The characteristics of various transformations in time domain and frequency domain
Fourier series (FS: Fourier series): time domain periodic continuous signal, frequency domain discrete aperiodic signal
Fourier transform (FT: Fourier transform): time domain aperiodic continuous signal, frequency domain continuous aperiodic signal
Discrete Time Fourier Transform (DTFT) : discrete time Fourier transform: discrete time domain aperiodic signal, frequency domain periodic continuous signal
Discrete Fourier transform (DFT: discrete Fourier transform): time domain discrete periodic signal, frequency domain periodic discrete signal
Knowledge points
1. Understand the definitions of continuous-time signals and discrete-time signals. Discrete-time signals are obtained by sampling the continuous-time signals at equal periods and expressed in discrete time series. Among them, the discrete time sequence x(n) is subjected to DTFT (Discrete Fourier Transform) to obtain the frequency domain signal, where w represents the digital angular frequency, pay attention to the difference with the analog angular frequency.

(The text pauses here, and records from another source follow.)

-- ==== Sys2Proof/Machine/ExecNv.lean ====
section
/-! DEFINITION. What each command does: slate, record array and report cards (15_nonvolatile.md). -/
namespace Sys2Proof.Machine

/-- STORE. A write of NV_CTRL.STORE = 1 (R443). -/
def execStore (m : Master) (s : State) : Outcome := .next (s.put m nvB R.NV_CTRL 1)

/-- STORE_COMPLETE. The running store reaches its read-back, which agrees with the CRC or not (R444, R446). -/
def execStoreComplete (readback : Bool) (s : State) : Outcome :=
  .next (s.run (fun s => resetWhenStored (storeEnd s readback)))

/-- CARD. A write of NV_CTRL.CARD = 1 (R458). -/
def execCard (m : Master) (s : State) : Outcome := .next (s.put m nvB R.NV_CTRL 2)

/-- CARD_WRITE_COMPLETE. The oldest waiting card has been written (R458, R460). -/
def execCardWriteComplete (s : State) : Outcome := .next (s.run (fun s => resetWhenStored (cardWritten s)))

/-- CARD_CLEAR. A write of NV_CTRL.CARD_CLEAR = 1 (R452). -/
def execCardClear (m : Master) (s : State) : Outcome := .next (s.put m nvB R.NV_CTRL 4)

/-- NV_ERASE. A write of NV_ERASE with GO = 1 and SECT = sect (R452). -/
def execNvErase (m : Master) (sect : Fin 32) (s : State) : Outcome := .next (s.put m nvB R.NV_ERASE (2 ^ 8 + sect.val))

/-- ERASE_COMPLETE. The running sector erase completes (R452). -/
def execEraseComplete (s : State) : Outcome := .next (s.run (fun s => eraseEnd s))

/-- REC_WRITE. A write of NV_REC_CTRL with GO = 1 and TAG = tag (R451). -/
def execRecWrite (m : Master) (tag : BitVec 16) (s : State) : Outcome :=
  .next (s.put m nvB R.NV_REC_CTRL (tag.toNat * 2 ^ 16 + 1))

/-- REC_WRITE_COMPLETE. The running record write ends; bad is the record word that reads back wrong, if any (R451). -/
def execRecWriteComplete (bad : Option (Fin 4096)) (s : State) : Outcome :=
  .next (s.run (fun s => recEnd s (bad.map (·.val))))

/-- NV_RAW_WRITE. A master writes 4 (bytes = 2), 2 (1) or 1 (0) bytes of v at a byte offset of the record array (R450). -/
def execNvRawWrite (m : Master) (off : Fin 131072) (bytes : Fin 3) (v : Word) (s : State) : Outcome :=
  .next (nvRaw s m off.val (2 ^ bytes.val) v.toNat)

/-- NV_CNT_INC. A write to NV_CNT_INC (R457). -/
def execNvCntInc (m : Master) (mask : BitVec 12) (s : State) : Outcome := .next (s.put m nvB R.NV_CNT_INC mask.toNat)

/-- NV_CNT_CLR. A write to NV_CNT_CLR (R457); bits 12 to 15 name the counters it refuses. -/
def execNvCntClr (m : Master) (mask : BitVec 16) (s : State) : Outcome := .next (s.put m nvB R.NV_CNT_CLR mask.toNat)

/-- BOOT_SCAN. The boot scan runs (R456). -/
def execBootScan (s : State) : Outcome := .next (s.run (fun s => bootScanRun s))

/-- BOOT_SCAN_END. The boot scan has ended (R456). -/
def execBootScanEnd (s : State) : Outcome := .next (s.run (fun s => bootScanEnded s))

end Sys2Proof.Machine
end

2. The necessary and sufficient condition for a stable system is that the impulse response is absolutely summable. The definition of a causal system: the output of the system is only related to the current input or the previous input, and has nothing to do with the subsequent input; therefore, the necessary and sufficient condition is h(n)=0, When n<0; pay attention to the difference between FIR system and IIR system: use the difference equation to express the system, FIR has no feedback, and IIR has feedback.
3. For discrete periodic sequences, DFS is performed to obtain frequency domain signals, where frequency domain signals are also periodic; for discrete non-periodic finite-length signals, DFT is performed to obtain frequency domain signals, which can be obtained by period extension to obtain a periodic sequence, which is understood as The main value interval of the DFS sequence.
4. The analog signal needs to be sampled and sent to the computer for processing. The sampled signal is different from a discrete time sequence. The sampled signal spectrum is a periodic shift of the original signal spectrum. The shift interval is the sampling frequency, and then the simulation is restored through an anti-aliasing low-pass filter The signal can be proved by formula derivation.